The combined effect of unemployment, poverty, and single marital status make women with disabilities much less likely to have private health insurance than non-disabled women.
The 1994-1995 National Health Interview Survey revealed that private health insurance was available to 47 percent of women with three or more limitations and 60 percent of women with one or two limitations, compared to 75 percent of women with no limitations.
Studies have documented the refusal of many physicians to treat patients who do not have private insurance, and who are covered only by Medicaid or Medicare. Thus, women with disabilities have access to a smaller pool of physicians, who may lack experience treating women with their disabilities.
Inadequate capitated payment levels to health care providers create disincentives to accepting women with disabilities and chronic conditions such as multiple sclerosis.
Women with disabilities who have public or private health insurance often do not have coverage for certain prescription drugs, physical or occupational therapy, assistive devices, medical equipment, medical supplies, or in-home attendant care services.
These services are denied through very restrictive definitions of medical necessity, which are based on a health care system designed to treat short-term health conditions rather than chronic conditions. Services needed to maintain physical or mental functioning, or to slow the progression of disease or functional loss are routinely denied.
A recent state study consisting of 71 percent women found that having a chronic condition decreased the probability of having adequate health insurance coverage by 10 percent, and 25 percent if the individual was also single. Men had a higher probability of having adequate coverage. Health insurers are legally permitted to reduce coverage for a specific chronic condition, or to raise the cost of premiums for those who have certain chronic conditions and disabilities. In effect, this reduces health insurance coverage for women with disabilities who cannot afford the high premiums.

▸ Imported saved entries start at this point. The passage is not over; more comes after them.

theorem keeps_grantFlits (s : State) (d : Die) (eg : Nat) (q : QPkt) (sel begun last : Bool) (fl : List Block) (hk : Keeps q0 s) :
    Keeps q0 (grantFlits s d eg q sel begun last fl) := by
  unfold grantFlits
  try dsimp only
  iterate 48 (all_goals (try first | (with_reducible first | exact hk | apply keeps_modSched | apply keeps_useCredit | assumption | exact id | rfl | intro _ | apply keeps_ite) | split | (with_reducible apply Keeps.upd)))

theorem keeps_grantPkt (s : State) (d : Die) (eg : Nat) (q : QPkt) (hk : Keeps q0 s) :
    Keeps q0 (grantPkt s d eg q) := by
  unfold grantPkt
  try dsimp only
  iterate 48 (all_goals (try first | (with_reducible first | exact hk | apply keeps_grantFlits | apply keeps_modBrg | apply keeps_modLink | assumption | exact id | rfl | intro _ | apply keeps_ite) | split | (with_reducible apply Keeps.upd)))

theorem keeps_grantFlume (s : State) (d : Die) (eg : Nat) (q : QPkt) (hk : Keeps q0 s) :
    Keeps q0 (grantFlume s d eg q) := by
  unfold grantFlume
  try dsimp only
  iterate 48 (all_goals (try first | (with_reducible first | exact hk | apply keeps_grantFlits | apply keeps_modLink | apply keeps_modSched | assumption | exact id | rfl | intro _ | apply keeps_ite) | split | (with_reducible apply Keeps.upd)))

theorem keeps_resumeSusp (s : State) (d : Die) (k chan : Nat) (rest : List Block) (hk : Keeps q0 s) :
    Keeps q0 (resumeSusp s d k chan rest) := by
  unfold resumeSusp
  try dsimp only
  iterate 48 (all_goals (try first | (with_reducible first | exact hk | apply keeps_grantFlits | apply keeps_modLink | assumption | exact id | rfl | intro _ | apply keeps_ite) | split | (with_reducible apply Keeps.upd)))

theorem keeps_resumeCrossing (s : State) (d : Die) (b : Bridge) (c : Crossing) (hk : Keeps q0 s) :
    Keeps q0 (resumeCrossing s d b c) := by
  unfold resumeCrossing
  try dsimp only
  iterate 48 (all_goals (try first | (with_reducible first | exact hk | apply keeps_grantFlits | apply keeps_modBrg | assumption | exact id | rfl | intro _ | apply keeps_ite) | split | (with_reducible apply Keeps.upd)))

theorem keeps_servePick (s : State) (d : Die) (eg : Nat) (p : Pick) (hk : Keeps q0 s) :
    Keeps q0 (servePick s d eg p) := by
  unfold servePick
  try dsimp only
  iterate 48 (all_goals (try first | (with_reducible first | exact hk | apply keeps_grantPkt | apply keeps_onSch | assumption | exact id | rfl | intro _ | apply keeps_ite) | split | (with_reducible apply Keeps.upd)))

theorem keeps_grantData (s : State) (d : Die) (eg : Nat) (hk : Keeps q0 s) :
    Keeps q0 (grantData s d eg) := by
  unfold grantData
  try dsimp only
  iterate 48 (all_goals (try first | (with_reducible first | exact hk | apply keeps_resumeCrossing | apply keeps_resumeSusp | apply keeps_servePick | assumption | exact id | rfl | intro _ | apply keeps_ite) | split | (with_reducible apply Keeps.upd)))

theorem keeps_txBridge (s : State) (d : Die) (eg : Nat) (hk : Keeps q0 s) :
    Keeps q0 (txBridge s d eg) := by
  unfold txBridge
  try dsimp only
  iterate 48 (all_goals (try first | (with_reducible first | exact hk | apply keeps_emit | apply keeps_foldl | apply keeps_modSched | apply keeps_pmcAt | apply keeps_foldl_fst | assumption | exact id | rfl | intro _ | apply keeps_ite) | split | (with_reducible apply Keeps.upd)))

theorem keeps_egressServe (s : State) (d : Die) (eg : Nat) (hk : Keeps q0 s) :
    Keeps q0 (egressServe s d eg) := by
  unfold egressServe
  try dsimp only
  iterate 48 (all_goals (try first | (with_reducible first | exact hk | apply keeps_grantData | apply keeps_grantFlume | apply keeps_txBridge | apply keeps_txFrame | apply keeps_onSch | assumption | exact id | rfl | intro _ | apply keeps_ite) | split | (with_reducible apply Keeps.upd)))

theorem keeps_execEgressServe (d : Die) (eg : Nat) (s : State) (hk : Keeps q0 s) :
    KeepsOut q0 (execEgressServe d eg s) := by
  unfold execEgressServe
  try dsimp only
  iterate 48 (all_goals (try first | (with_reducible first | exact hk | apply keeps_egressServe | apply keepsOut_next | assumption | exact id | rfl | intro _ | apply keeps_ite | apply keepsOut_next | apply keepsOut_ite) | split | (with_reducible apply Keeps.upd)))

theorem keeps_injectionServe (s : State) (d : Die) (port : Nat) (hk : Keeps q0 s) :
    Keeps q0 (injectionServe s d port) := by
  unfold injectionServe
  try dsimp only
  iterate 48 (all_goals (try first | (with_reducible first | exact hk | apply keeps_cellRead | apply keeps_emit | apply keeps_onSch | refine keeps_cellRead_eq (by assumption) ?_ | assumption | exact id | rfl | intro _ | apply keeps_ite) | split | (with_reducible apply Keeps.upd)))

theorem keeps_execInjectionServe (d : Die) (port : Nat) (s : State) (hk : Keeps q0 s) :
    KeepsOut q0 (execInjectionServe d port s) := by
  unfold execInjectionServe
  try dsimp only
  iterate 48 (all_goals (try first | (with_reducible first | exact hk | apply keeps_injectionServe | apply keepsOut_next | assumption | exact id | rfl | intro _ | apply keeps_ite | apply keepsOut_next | apply keepsOut_ite) | split | (with_reducible apply Keeps.upd)))

theorem keeps_agePromote (s : State) (d : Die) (q : QueueId) (hk : Keeps q0 s) :
    Keeps q0 (agePromote s d q) := by
  unfold agePromote
  try dsimp only
  iterate 48 (all_goals (try first | (with_reducible first | exact hk | apply keeps_onSch | apply keeps_pmcAt | apply keeps_pmc | assumption | exact id | rfl | intro _ | apply keeps_ite) | split | (with_reducible apply Keeps.upd)))

theorem keeps_execAgePromotion (d : Die) (q : QueueId) (s : State) (hk : Keeps q0 s) :
    KeepsOut q0 (execAgePromotion d q s) := by
  unfold execAgePromotion
  try dsimp only
  iterate 48 (all_goals (try first | (with_reducible first | exact hk | apply keeps_agePromote | apply keepsOut_next | assumption | exact id | rfl | intro _ | apply keeps_ite | apply keepsOut_next | apply keepsOut_ite) | split | (with_reducible apply Keeps.upd)))

theorem keeps_ageQueues (s : State) (d : Die) (dt : Nat) (hk : Keeps q0 s) :
    Keeps q0 (ageQueues s d dt) := by
  unfold ageQueues
  try dsimp only
  iterate 48 (all_goals (try first | (with_reducible first | exact hk | apply keeps_onSch | assumption | exact id | rfl | intro _ | apply keeps_ite) | split | (with_reducible apply Keeps.upd)))

theorem keeps_police (s : State) (d : Die) (src : Nat) (hk : Keeps q0 s) :
    Keeps q0 (police s d src).1 := by
  unfold police
  try dsimp only
  iterate 48 (all_goals (try first | (with_reducible first | exact hk | apply keeps_foldl | apply keeps_getD | apply keeps_onSch | apply keeps_foldl_fst | assumption | exact id | rfl | intro _ | apply keeps_ite) | split | (with_reducible apply Keeps.upd)))
theorem keeps_police_eq {s : State}  {d : Die}  {src : Nat} {t0 : State} {b0 : Bool} (he : police s d src = (t0, b0)) (hk : Keeps q0 s) : Keeps q0 t0 := by
  have := keeps_police s d src hk; rw [he] at this; exact this

theorem keeps_policed (s : State) (d : Die) (p : Pkt) (hk : Keeps q0 s) :
    Keeps q0 (policed s d p).1 := by
  unfold policed
  try dsimp only
  iterate 48 (all_goals (try first | (with_reducible first | exact hk | apply keeps_bumpReg | apply keeps_onSch | apply keeps_pmc | apply keeps_police | apply keeps_postMgmt | refine keeps_police_eq (by assumption) ?_ | assumption | exact id | rfl | intro _ | apply keeps_ite) | split | (with_reducible apply Keeps.upd)))
theorem keeps_policed_eq {s : State}  {d : Die}  {p : Pkt} {t0 : State} {b0 : Bool} (he : policed s d p = (t0, b0)) (hk : Keeps q0 s) : Keeps q0 t0 := by
  have := keeps_policed s d p hk; rw [he] at this; exact this

theorem keeps_cruiseSample (s : State) (d : Die) (hk : Keeps q0 s) :
    Keeps q0 (cruiseSample s d) := by
  unfold cruiseSample
  try dsimp only
  iterate 48 (all_goals (try first | (with_reducible first | exact hk | apply keeps_foldl | apply keeps_onCrz | apply keeps_onSch | apply keeps_foldl_fst | assumption | exact id | rfl | intro _ | apply keeps_ite) | split | (with_reducible apply Keeps.upd)))

theorem keeps_execCruiseSample (d : Die) (s : State) (hk : Keeps q0 s) :
    KeepsOut q0 (execCruiseSample d s) := by
  unfold execCruiseSample
  try dsimp only
  iterate 48 (all_goals (try first | (with_reducible first | exact hk | apply keeps_cruiseSample | apply keepsOut_next | assumption | exact id | rfl | intro _ | apply keeps_ite | apply keepsOut_next | apply keepsOut_ite) | split | (with_reducible apply Keeps.upd)))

Men and women with disabilities and chronic conditions in managed care plans are generally less satisfied with accessibility, technical care, communication, choice, interpersonal relations and quality of outcomes than those in fee for service plans. However, managed care plans designed to address specific needs associated with disability improve both access and outcomes compared with other health care sources.

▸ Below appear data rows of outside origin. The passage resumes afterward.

theorem keeps_mgGrant (s : State) (o : Nat) (b0 : Block) (hk : Keeps q0 s) :
    KeepsRes q0 (mgGrant s o b0) := by
  unfold mgGrant
  try dsimp only
  iterate 48 (all_goals (try first | (with_reducible first | exact hk | apply keeps_grantColl | apply keeps_grantConnection | apply keeps_grantCtr | apply keeps_grantMatch | apply keeps_grantTallies | apply keeps_grantVstn | apply keeps_grantWin | apply keepsRes_ok | apply keepsRes_hold | apply keepsRes_ite | assumption | exact id | rfl | intro _ | apply keeps_ite | apply keepsRes_ok | apply keepsRes_hold | exact keepsRes_err | exact keepsRes_mgState | exact keepsRes_mgMalformed | exact keepsRes_mgAccess | apply keepsRes_ite) | split | (with_reducible apply Keeps.upd)))

theorem keeps_instReset (s : State) (i cause : Nat) (hk : Keeps q0 s) :
    Keeps q0 (instReset s i cause) := by
  unfold instReset
  try dsimp only
  iterate 48 (all_goals (try first | (with_reducible first | exact hk | apply keeps_abandonReads | apply keeps_cancelOp | apply keeps_closeInstCtxs | apply keeps_foldl | apply keeps_instLost | apply keeps_modFn | apply keeps_modInst | apply keeps_msixDrop | apply keeps_onHst | apply keeps_orphanAll | apply keeps_ringToReset | apply keeps_setInstSt | apply keeps_tlbDrop | apply keeps_foldl_fst | assumption | exact id | rfl | intro _ | apply keeps_ite) | split | (with_reducible apply Keeps.upd)))

theorem keeps_mgmtReset (s : State) (hk : Keeps q0 s) :
    Keeps q0 (mgmtReset s) := by
  unfold mgmtReset
  try dsimp only
  iterate 48 (all_goals (try first | (with_reducible first | exact hk | apply keeps_abandonReads | apply keeps_modFn | apply keeps_msixDrop | apply keeps_orphanAll | apply keeps_ringToReset | assumption | exact id | rfl | intro _ | apply keeps_ite) | split | (with_reducible apply Keeps.upd)))

theorem keeps_fnReset (s : State) (f : FnId) (cause : Nat) (hk : Keeps q0 s) :
    Keeps q0 (fnReset s f cause) := by
  unfold fnReset
  try dsimp only
  iterate 48 (all_goals (try first | (with_reducible first | exact hk | apply keeps_instReset | apply keeps_mgmtReset | apply keeps_modFn | apply keeps_msixDrop | assumption | exact id | rfl | intro _ | apply keeps_ite) | split | (with_reducible apply Keeps.upd)))

theorem keeps_flrFn (s : State) (f : FnId) (hk : Keeps q0 s) :
    Keeps q0 (flrFn s f) := by
  unfold flrFn
  try dsimp only
  iterate 48 (all_goals (try first | (with_reducible first | exact hk | apply keeps_fnReset | apply keeps_modFn | assumption | exact id | rfl | intro _ | apply keeps_ite) | split | (with_reducible apply Keeps.upd)))

theorem keeps_execFlr (f : FnId) (s : State) (hk : Keeps q0 s) :
    KeepsOut q0 (execFlr f s) := by
  unfold execFlr
  try dsimp only
  iterate 48 (all_goals (try first | (with_reducible first | exact hk | apply keeps_flrFn | apply keepsOut_next | apply keepsOut_ite | assumption | exact id | rfl | intro _ | apply keeps_ite | apply keepsOut_next | apply keepsOut_ite) | split | (with_reducible apply Keeps.upd)))

theorem keeps_hostLinkDown (s : State) (p l cause : Nat) (hk : Keeps q0 s) :
    Keeps q0 (hostLinkDown s p l cause) := by
  unfold hostLinkDown
  try dsimp only
  iterate 48 (all_goals (try first | (with_reducible first | exact hk | apply keeps_foldl | apply keeps_instReset | apply keeps_issueWaiting | apply keeps_mgmtReset | apply keeps_onHst | apply keeps_foldl_fst | apply keeps_fnsMap | assumption | exact id | rfl | intro _ | apply keeps_ite) | split | (with_reducible apply Keeps.upd)))

theorem keeps_execHostLinkReset (p l : Nat) (s : State) (hk : Keeps q0 s) :
    KeepsOut q0 (execHostLinkReset p l s) := by
  unfold execHostLinkReset
  try dsimp only
  iterate 48 (all_goals (try first | (with_reducible first | exact hk | apply keeps_hostLinkDown | apply keepsOut_next | apply keepsOut_ite | assumption | exact id | rfl | intro _ | apply keeps_ite | apply keepsOut_next | apply keepsOut_ite) | split | (with_reducible apply Keeps.upd)))

theorem keeps_perstAssert (s : State) (p : Nat) (hk : Keeps q0 s) :
    Keeps q0 (perstAssert s p) := by
  unfold perstAssert
  try dsimp only
  iterate 48 (all_goals (try first | (with_reducible first | exact hk | apply keeps_foldl | apply keeps_hostLinkDown | apply keeps_onHst | apply keeps_foldl_fst | assumption | exact id | rfl | intro _ | apply keeps_ite) | split | (with_reducible apply Keeps.upd)))

theorem keeps_execPerstNAssert (p : Nat) (s : State) (hk : Keeps q0 s) :
    KeepsOut q0 (execPerstNAssert p s) := by
  unfold execPerstNAssert
  try dsimp only
  iterate 48 (all_goals (try first | (with_reducible first | exact hk | apply keeps_perstAssert | apply keepsOut_next | apply keepsOut_ite | assumption | exact id | rfl | intro _ | apply keeps_ite | apply keepsOut_next | apply keepsOut_ite) | split | (with_reducible apply Keeps.upd)))

theorem keeps_perstDeassert (s : State) (p : Nat) (hk : Keeps q0 s) :
    Keeps q0 (perstDeassert s p) := by
  unfold perstDeassert
  try dsimp only
  iterate 48 (all_goals (try first | (with_reducible first | exact hk | apply keeps_onHst | apply keeps_raiseLocal | assumption | exact id | rfl | intro _ | apply keeps_ite) | split | (with_reducible apply Keeps.upd)))

theorem keeps_execPerstNDeassert (p : Nat) (s : State) (hk : Keeps q0 s) :
    KeepsOut q0 (execPerstNDeassert p s) := by
  unfold execPerstNDeassert
  try dsimp only
  iterate 48 (all_goals (try first | (with_reducible first | exact hk | apply keeps_perstDeassert | apply keepsOut_next | apply keepsOut_ite | assumption | exact id | rfl | intro _ | apply keeps_ite | apply keepsOut_next | apply keepsOut_ite) | split | (with_reducible apply Keeps.upd)))

theorem keeps_execD3hotEntry (f : FnId) (s : State) (hk : Keeps q0 s) :
    KeepsOut q0 (execD3hotEntry f s) := by
  unfold execD3hotEntry
  try dsimp only
  iterate 48 (all_goals (try first | (with_reducible first | exact hk | apply keeps_fnReset | apply keeps_modFn | apply keeps_msixDrop | apply keepsOut_next | apply keepsOut_ite | assumption | exact id | rfl | intro _ | apply keeps_ite | apply keepsOut_next | apply keepsOut_ite) | split | (with_reducible apply Keeps.upd)))

theorem keeps_instReturn (s : State) (i : Nat) (hk : Keeps q0 s) :
    Keeps q0 (instReturn s i) := by
  unfold instReturn
  try dsimp only
  iterate 48 (all_goals (try first | (with_reducible first | exact hk | apply keeps_completeOp | apply keeps_cqRestart | apply keeps_foldl | apply keeps_modFn | apply keeps_modInst | apply keeps_quiesceOver | apply keeps_ringRestart | apply keeps_setInstSt | apply keeps_foldl_fst | assumption | exact id | rfl | intro _ | apply keeps_ite) | split | (with_reducible apply Keeps.upd)))

theorem keeps_execInstanceResetDone (i : Nat) (s : State) (hk : Keeps q0 s) :
    KeepsOut q0 (execInstanceResetDone i s) := by
  unfold execInstanceResetDone
  try dsimp only
  iterate 48 (all_goals (try first | (with_reducible first | exact hk | apply keeps_instReturn | apply keepsOut_next | apply keepsOut_ite | assumption | exact id | rfl | intro _ | apply keeps_ite | apply keepsOut_next | apply keepsOut_ite) | split | (with_reducible apply Keeps.upd)))

theorem keeps_hostTrained (s : State) (p l : Nat) (hk : Keeps q0 s) :
    Keeps q0 (hostTrained s p l) := by
  unfold hostTrained
  try dsimp only
  iterate 48 (all_goals (try first | (with_reducible first | exact hk | apply keeps_emit | apply keeps_modFn | apply keeps_onHst | apply keeps_takeFree | refine keeps_takeFree_eq (by assumption) ?_ | assumption | exact id | rfl | intro _ | apply keeps_ite) | split | (with_reducible apply Keeps.upd)))

theorem keeps_archiveCopyBegin (s : State) (hk : Keeps q0 s) :
    Keeps q0 (archiveCopyBegin s) := by
  unfold archiveCopyBegin
  try dsimp only
  iterate 48 (all_goals (try first | (with_reducible first | exact hk | assumption | exact id | rfl | intro _ | apply keeps_ite) | split | (with_reducible apply Keeps.upd)))

theorem keeps_execHostLinkTrained (p l : Nat) (s : State) (hk : Keeps q0 s) :
    KeepsOut q0 (execHostLinkTrained p l s) := by
  unfold execHostLinkTrained
  try dsimp only
  iterate 48 (all_goals (try first | (with_reducible first | exact hk | apply keeps_archiveCopyBegin | apply keeps_hostTrained | apply keepsOut_next | apply keepsOut_ite | assumption | exact id | rfl | intro _ | apply keeps_ite | apply keepsOut_next | apply keepsOut_ite) | split | (with_reducible apply Keeps.upd)))

theorem keeps_modHlink (s : State) (p l : Nat) (f : HLink → HLink) (hk : Keeps q0 s) :
    Keeps q0 (modHlink s p l f) := by
  unfold modHlink
  try dsimp only
  iterate 48 (all_goals (try first | (with_reducible first | exact hk | apply keeps_onHst | assumption | exact id | rfl | intro _ | apply keeps_ite) | split | (with_reducible apply Keeps.upd)))

theorem keeps_hostRequest (s : State) (p l : Nat) (r : HostReq) (hk : Keeps q0 s) :
    Keeps q0 (hostRequest s p l r) := by
  unfold hostRequest
  try dsimp only
  iterate 48 (all_goals (try first | (with_reducible first | exact hk | apply keeps_emit | apply keeps_modFn | apply keeps_modHlink | apply keeps_msixDrop | assumption | exact id | rfl | intro _ | apply keeps_ite) | split | (with_reducible apply Keeps.upd)))

theorem keeps_execHostConfigRequest (p : Nat) (r : HostCfg) (s : State) (hk : Keeps q0 s) :
    KeepsOut q0 (execHostConfigRequest p r s) := by
  unfold execHostConfigRequest
  try dsimp only
  iterate 48 (all_goals (try first | (with_reducible first | exact hk | apply keeps_emit | apply keeps_hostRequest | apply keepsOut_next | apply keepsOut_ite | assumption | exact id | rfl | intro _ | apply keeps_ite | apply keepsOut_next | apply keepsOut_ite) | split | (with_reducible apply Keeps.upd)))

theorem keeps_atsInvalidate (s : State) (f : FnId) (addr len : Nat) (hk : Keeps q0 s) :
    Keeps q0 (atsInvalidate s f addr len) := by
  unfold atsInvalidate
  try dsimp only
  iterate 48 (all_goals (try first | (with_reducible first | exact hk | apply keeps_emit | apply keeps_onHst | assumption | exact id | rfl | intro _ | apply keeps_ite) | split | (with_reducible apply Keeps.upd)))

theorem keeps_execAtsInvalidation (f : FnId) (addr len : Nat) (s : State) (hk : Keeps q0 s) :
    KeepsOut q0 (execAtsInvalidation f addr len s) := by
  unfold execAtsInvalidation
  try dsimp only
  iterate 48 (all_goals (try first | (with_reducible first | exact hk | apply keeps_atsInvalidate | apply keepsOut_next | assumption | exact id | rfl | intro _ | apply keeps_ite | apply keepsOut_next | apply keepsOut_ite) | split | (with_reducible apply Keeps.upd)))

theorem keeps_bumpEpoch (s : State) (d : Die) (n : Nat) (hk : Keeps q0 s) :
    Keeps q0 (bumpEpoch s d n) := by
  unfold bumpEpoch
  try dsimp only
  iterate 48 (all_goals (try first | (with_reducible first | exact hk | apply keeps_modDom | assumption | exact id | rfl | intro _ | apply keeps_ite) | split | (with_reducible apply Keeps.upd)))

theorem keeps_mgEpochWrite (s : State) (b : Block) (c : List Block) (hk : Keeps q0 s) :
    KeepsRes q0 (mgEpochWrite s b c) := by
  unfold mgEpochWrite
  try dsimp only
  iterate 48 (all_goals (try first | (with_reducible first | exact hk | apply keeps_foldl | apply keeps_modDom | apply keeps_foldl_fst | apply keepsRes_ok | apply keepsRes_hold | apply keepsRes_ite | assumption | exact id | rfl | intro _ | apply keeps_ite | apply keepsRes_ok | apply keepsRes_hold | exact keepsRes_err | exact keepsRes_mgState | exact keepsRes_mgMalformed | exact keepsRes_mgAccess | apply keepsRes_ite) | split | (with_reducible apply Keeps.upd)))

theorem keeps_mgEpochActivate (s : State) (b : Block) (hk : Keeps q0 s) :
    KeepsRes q0 (mgEpochActivate s b) := by
  unfold mgEpochActivate
  try dsimp only
  iterate 48 (all_goals (try first | (with_reducible first | exact hk | apply keeps_modDom | apply keepsRes_ok | apply keepsRes_hold | apply keepsRes_ite | assumption | exact id | rfl | intro _ | apply keeps_ite | apply keepsRes_ok | apply keepsRes_hold | exact keepsRes_err | exact keepsRes_mgState | exact keepsRes_mgMalformed | exact keepsRes_mgAccess | apply keepsRes_ite) | split | (with_reducible apply Keeps.upd)))

theorem keeps_loadChannel (s : State) (d : Die) (l : List CfgRec) (hk : Keeps q0 s) :
    Keeps q0 (loadChannel s d l) := by
  unfold loadChannel
  try dsimp only
  iterate 48 (all_goals (try first | (with_reducible first | exact hk | apply keeps_foldl | apply keeps_getD | apply keeps_setReg | apply keeps_foldl_fst | assumption | exact id | rfl | intro _ | apply keeps_ite) | split | (with_reducible apply Keeps.upd)))

theorem keeps_failAbsent (s : State) (d : Die) (hk : Keeps q0 s) :
    Keeps q0 (failAbsent s d) := by
  unfold failAbsent
  try dsimp only
  iterate 48 (all_goals (try first | (with_reducible first | exact hk | apply keeps_failConn | apply keeps_foldl | apply keeps_foldl_fst | assumption | exact id | rfl | intro _ | apply keeps_ite) | split | (with_reducible apply Keeps.upd)))

theorem keeps_orphanLeft (s : State) (d : Die) (hk : Keeps q0 s) :
    Keeps q0 (orphanLeft s d) := by
  unfold orphanLeft
  try dsimp only
  iterate 48 (all_goals (try first | (with_reducible first | exact hk | apply keeps_orphanAll | assumption | exact id | rfl | intro _ | apply keeps_ite) | split | (with_reducible apply Keeps.upd)))

theorem keeps_membersJudge (s : State) (d : Die) (hk : Keeps q0 s) :
    Keeps q0 (membersJudge s d) := by
  unfold membersJudge
  try dsimp only
  iterate 48 (all_goals (try first | (with_reducible first | exact hk | apply keeps_collsLost | apply keeps_foldl | apply keeps_foldl_fst | assumption | exact id | rfl | intro _ | apply keeps_ite) | split | (with_reducible apply Keeps.upd)))

theorem keeps_domGoverns (s : State) (d : Die) (n : Nat) (old new : List CfgRec) (hk : Keeps q0 s) :
    Keeps q0 (domGoverns s d n old new) := by
  unfold domGoverns
  try dsimp only
  iterate 48 (all_goals (try first | (with_reducible first | exact hk | apply keeps_bndInstall | apply keeps_failAbsent | apply keeps_foldl | apply keeps_linksJudge | apply keeps_loadChannel | apply keeps_membersJudge | apply keeps_orphanLeft | apply keeps_foldl_fst | assumption | exact id | rfl | intro _ | apply keeps_ite) | split | (with_reducible apply Keeps.upd)))

theorem keeps_domActivate (s : State) (d : Die) (n : Nat) (p : Pend) (hk : Keeps q0 s) :
    Keeps q0 (domActivate s d n p) := by
  unfold domActivate
  try dsimp only
  iterate 48 (all_goals (try first | (with_reducible first | exact hk | apply keeps_domGoverns | apply keeps_modDom | apply keeps_postMgmt | apply keeps_raiseLocal | assumption | exact id | rfl | intro _ | apply keeps_ite) | split | (with_reducible apply Keeps.upd)))

theorem keeps_mgGateStage (s : State) (b : Block) (c : List Block) (hk : Keeps q0 s) :
    KeepsRes q0 (mgGateStage s b c) := by
  unfold mgGateStage
  try dsimp only
  iterate 48 (all_goals (try first | (with_reducible first | exact hk | apply keeps_gateSettle | apply keeps_modGate | apply keepsRes_ok | apply keepsRes_hold | apply keepsRes_ite | assumption | exact id | rfl | intro _ | apply keeps_ite | apply keepsRes_ok | apply keepsRes_hold | exact keepsRes_err | exact keepsRes_mgState | exact keepsRes_mgMalformed | exact keepsRes_mgAccess | apply keepsRes_ite) | split | (with_reducible apply Keeps.upd)))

Due to uncovered health service expenses, payment of the full deductible, and having to pay higher coinsurance costs, men and women with disabilities and chronic conditions bear a larger burden of out-of-pocket expenses for health care than do able-bodied persons. The greater the number of chronic conditions, the higher the level of out-of-pocket spending. Large out-of-pocket health care expenses comprise a greater proportion of lower income for women, which impedes access to care, impairs health status and quality of life, and leaves insufficient income to cover other necessities.
Medicaid is better than Medicare and private insurance for covering supportive services needed by persons with functional limitations, making those with low incomes eligible for a wider array of services than a middle-income person. Nearly two-thirds of those with functional limitations who live in the community rely exclusively on family, friends, and volunteers for personal assistance services.

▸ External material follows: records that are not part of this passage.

theorem keeps_execExtest (lane : TapLane) (s : State) (hk : Keeps q0 s) :
    KeepsOut q0 (execExtest lane s) := by
  unfold execExtest
  try dsimp only
  iterate 48 (all_goals (try first | (with_reducible first | exact hk | apply keeps_hostLinkDown | apply keeps_linkExtest | apply keepsOut_next | apply keepsOut_ite | assumption | exact id | rfl | intro _ | apply keeps_ite | apply keepsOut_next | apply keepsOut_ite) | split | (with_reducible apply Keeps.upd)))

theorem keeps_boostsFollow (s : State) (d : Die) (hk : Keeps q0 s) :
    Keeps q0 (boostsFollow s d) := by
  unfold boostsFollow
  try dsimp only
  iterate 48 (all_goals (try first | (with_reducible first | exact hk | apply keeps_foldl | apply keeps_semBoost | apply keeps_foldl_fst | assumption | exact id | rfl | intro _ | apply keeps_ite) | split | (with_reducible apply Keeps.upd)))

theorem keeps_dieTick (s : State) (d : Die) (hk : Keeps q0 s) :
    Keeps q0 (dieTick s d) := by
  unfold dieTick
  try dsimp only
  iterate 48 (all_goals (try first | (with_reducible first | exact hk | apply keeps_ageQueues | apply keeps_boostsFollow | apply keeps_gatesFollow | apply keeps_pmcTick | assumption | exact id | rfl | intro _ | apply keeps_ite) | split | (with_reducible apply Keeps.upd)))

/-- 2 ns of the clock: only `now` moves besides. -/
theorem keeps_tick (s : State) : Keeps { s with now := s.now + 2 } (tick s) :=
  keeps_pwrTick _ _ (keeps_pwrTick _ _ (keeps_timeTick _ (keeps_dieTick _ _ (keeps_dieTick _ _ (Keeps.refl _)))))

end Sys2Proof.Laws
end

Nearly 15 percent of women with functional limitations in the 45-64 age range have no health care coverage at all.
Women in this age range are particularly vulnerable to lacking health care coverage because the prevalence of chronic conditions begins to rise in midlife at the same time that they are vulnerable to age-related employment discrimination or asked to retire early, leaving them without private group health insurance, while not being old enough to qualify for Medicare.
Those with no health insurance are less likely to access health care for serious symptoms than are those with health insurance.